Everyone from Beyoncé to Bono to President Bush has dropped by Africa to help fight its AIDS plague. But the mayor of Macon, Georgia—who made the pilgrimage three times last year—says Africa taught him how to fight HIV back home. Jack Ellis, 58, Macon’s first African-American mayor, has endured bomb threats from local racists. Now he’s bucking conservative Southern Baptists with a Uganda-inspired proposal to distribute condoms in his city’s high schools. Two-thirds of Macon’s roughly 97,300 residents are African American, and HIV has risen in that community for the past decade, especially among young women.

“Uganda should be a model for the rest of the world,” Ellis said. The East African country’s “ABC” (Abstain, Be faithful, use Condoms) strategy is credited with slashing its HIV rate. In 1995, 18.5 percent of pregnant Ugandan women tested positive—but by 2001, that figure had dropped to 6.5 percent. “They’ve done that through open and honest dialogue,” the mayor said. “[HIV and condoms are] not a taboo subject.” Especially since his own cousin’s death in 1994, Ellis has had no time for timidity: “Even though most of us knew he died of AIDS, we were still saying he died of cancer or pneumonia.
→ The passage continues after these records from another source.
-- ==== Sys2Proof/Machine/Hang.lean ====
section
/-! DEFINITION. Stalled steps and hang searches, and the quiescence of a Rappel (R197, R199, R582-R586). -/

namespace Sys2Proof.Machine

/-- What a request was issued for belongs to a footprint. -/
def State.servesFootprint (s : State) (fp : BitVec 64) (a : Asker) : Bool :=
  let of := fun (cmd : Nat) => (s.step? cmd).any fun p => p.launched && overlaps p.footprint fp
  match a with
  | .stream key _ => fp.getLsbD (key / 512)
  | .streamFlush key => fp.getLsbD (key / 512)
  | .rope key _ _ => fp.getLsbD (key / 512)
  | .exchangeRead serial _ => s.tru.exchanges.any fun e => decide (e.serial = serial) && of e.cmd
  | .exchangeFlush serial => s.tru.exchanges.any fun e => decide (e.serial = serial) && of e.cmd
  | .stepFlush cmd => of cmd
  | .fetch cmd _ _ => of cmd
  | _ => false

/-- A Rappel for phase changes alone, beside which the exchanges that the phase's end has started go on (R451). -/
def Rappel.phaseOnly (r : Rappel) : Bool := r.purposes.all fun w => match w with | .phase _ => true | _ => false

/-- A request was issued for an exchange. -/
def Asker.ofExchange : Asker → Bool
  | .exchangeRead _ _ => true
  | .exchangeFlush _ => true
  | _ => false

/-- A request belongs to what a Rappel stops. -/
def State.stopsFor (s : State) (r : Rappel) (a : Asker) : Bool :=
  s.servesFootprint r.footprint a && !(r.phaseOnly && a.ofExchange)

/-- Run empty has not ended: a request issued for the footprint before the stop has no response. -/
def State.runsOn (s : State) (r : Rappel) : Bool := s.links.requests.any fun q => s.stopsFor r q.asker

/-- Requests of a Rappel's footprint are abandoned (R198). -/
def State.abandonRequests (s : State) (r : Rappel) : State :=
  { s with links := { s.links with requests := s.links.requests.filter fun q => !s.stopsFor r q.asker } }

/-- RAPPEL_QUIESCENCE: run empty has ended, or the cut-off abandoned what was left (R197-R199). -/
def execRappelQuiescence (footprint : BitVec 64) (t : Nat) (unclear : List ClusterId) (s : State) :
    Host.Outcome State Fault Refusal :=
  .next (match s.array.rappels.find? fun r => decide (r.footprint = footprint) with
    | some r =>
      if !r.cut && s.runsOn r then s
      else (((s.at t).abandonRequests r).quiesce r (unclear.map (·.val))).nextSearch.serveHeld
    | none => s)

/-! ### Launches and resets that may end a trial -/

/-- STEP_LAUNCH (R376). -/
def execStepLaunch (cmd t : Nat) (s : State) : Host.Outcome State Fault Refusal :=
  .next (match s.cmd cmd, s.step? cmd with
    | some c, some p =>
      let p := { p with footprint := if p.latched then p.footprint else s.firstFootprint c }
      if s.canLaunch p then (((s.at t).stage c .running).launch c p).nextSearch else s
    | _, _ => s)

/-- VF_FUNCTION_LEVEL_RESET: a context reset of the VF's context, cause 2 (R323, R597). -/
def execVfFunctionLevelReset (c : Fin 256) (t : Nat) (s : State) : Host.Outcome State Fault Refusal :=
  .next (if s.hif.linkUp && s.vfOn c.val then (((s.at t).startReset c.val 2).resetFunction c.val).nextSearch else s)

/-! ### Stalls (R582-R586) -/

/-- The step's stall is to be checked: it is past its deadline, or on trial. -/
def State.stallDue (s : State) (c : Cmd) (p : Step) (t : Nat) : Bool :=
  let ct := if c.at 20 4 = 0 then s.dget 0x3031 2 * 65536 else ctField (c.at 20 4)
  (s.ctxs.hang.any fun h => decide (h.trial = some p.cmd)) || decide (p.origin + ct ≤ s.cdu.phase (max s.uptime t))

/-- The exchanges that hold the step's phase. -/
def State.gates (s : State) (p : Step) : List Exchange :=
  s.tru.exchanges.filter fun e => decide (e.cmd = p.cmd) && decide (exGate e.record = p.routes.getD p.phase 0) &&
    decide (e.stage ≠ .done)

/-- The core is used by the resident Route of the step, on a cluster with rounds left, and no hold suspends the
check. -/
def State.canStall (s : State) (p : Step) (core : Nat) : Bool :=
  p.launched && !p.starting && p.ending.isNone && !p.ended && p.footprint.getLsbD (core / 16) &&
    !(s.cluster (core / 16)).ended && !s.halted p.footprint && p.holding.isEmpty &&
    ((s.resident (core / 16)).any fun r => (imgCores r.bytes).any fun x => decide (x.1 = core))

/-- The trial of a suspect stalls: its step ends, it is guilty and reset, the others are released (R585 step 5,
R586). -/
def State.guilty (s : State) (h : Hang) (p : Step) : State :=
  let s := s.sendAbort p stReset 0
  let s := s.releaseSuspects
  let s := if p.cmd = h.stalledCmd then s.failEnd p 0x0F 6 else s.failEnd p stReset 0
  let s := (s.cbump p.ctx 4 7 32).event 2 4 p.ctx h.captured.toNat
  ((s.startReset p.ctx 4).nextSearch).nextExchanges

/-- A step that has stalled: the first stall is absorbed by replay, the second starts a search or, while one runs,
drains and holds the step (R583, R584). -/
def State.stall (s : State) (p : Step) (core : Nat) (awaited : List Nat) : State :=
  match s.ctxs.hang with
  | some h =>
    if h.trial = some p.cmd then s.guilty h p
    else if p.stalled = 0 then (s.setStep { p with stalled := 1 }).replayStep { p with stalled := 1 } 6
    else
      let cs := s.suspects p awaited
      let s := { s with ctxs := { s.ctxs with stalls := s.ctxs.stalls ++ [(p.cmd, core, cs)] } }.hold p.ctx
      (s.sendAbort p 0 6).failStep p .held (.replay p.cmd)
  | none =>
    if p.stalled = 0 then (s.setStep { p with stalled := 1 }).replayStep { p with stalled := 1 } 6
    else s.search p core (s.suspects p awaited)

/-- The core's progress counter has stood still for HANG_STALL, counted from the launch at the earliest (R582, log 108). -/
def State.coreStill (s : State) (p : Step) (core t : Nat) : Bool :=
  decide (max (s.core core).moved p.launchPhase + s.dget 0x3031 1 * 256 ≤ s.cdu.phase (max s.uptime t))

/-- The step has stalled at the core: its counter has stood still, or, in a phase that exchanges hold, that of one of them has
(R461, R582). -/
def State.stallsAt (s : State) (p : Step) (core t : Nat) : Bool :=
  if (s.gates p).isEmpty then s.coreStill p core t
  else (s.gates p).any fun e => decide (e.moved + s.dget 0x3031 1 * 256 ≤ s.cdu.phase (max s.uptime t))

/-- STEP_STALLED (R582): the core's counter, or that of an exchange that holds the phase (R461), has not moved for
HANG_STALL. -/
def execStepStalled (cmd t : Nat) (core : CoreId) (awaited : List ClusterId) (s : State) :
    Host.Outcome State Fault Refusal :=
  .next (match s.cmd cmd, s.step? cmd with
    | some c, some p =>
      if s.canStall p core.val && s.stallDue c p t && s.stallsAt p core.val t then
        (s.at t).stall p core.val (awaited.map (·.val)) else s
    | _, _ => s)

end Sys2Proof.Machine
end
We should be honest and say, ‘He had AIDS.’”

After representing the U.S. Conference of Mayors in Uganda last September, Ellis announced his plan. “Mayor: Provide Condoms to Teens,” The Macon Telegraph’s front page blared, and quoted him saying, “Who are we kidding? We know they’re having sex.” Angry letters followed, one protesting “such revolting headlines” (sic) on the anniversary of 9/11. The local Baptist Association asked him for an explanation, Ellis told the paper later. Raynette Evans, the school district’s health director, told POZ, “Our teachers are all satisfied with our curriculum. The message from schools is—and should be—to stay abstinent from sex until marriage.”

Mayor Ellis, a retired Army officer and Vietnam vet, will have to take the Battle of Macon all the way to Atlanta: A state law bans birth control in public schools. In fact, the legislature is debating budget cuts that could eliminate condoms from Georgia’s teen-pregnancy clinics. “It’s so frustrating,” Ellis said. “This disease is preventable.”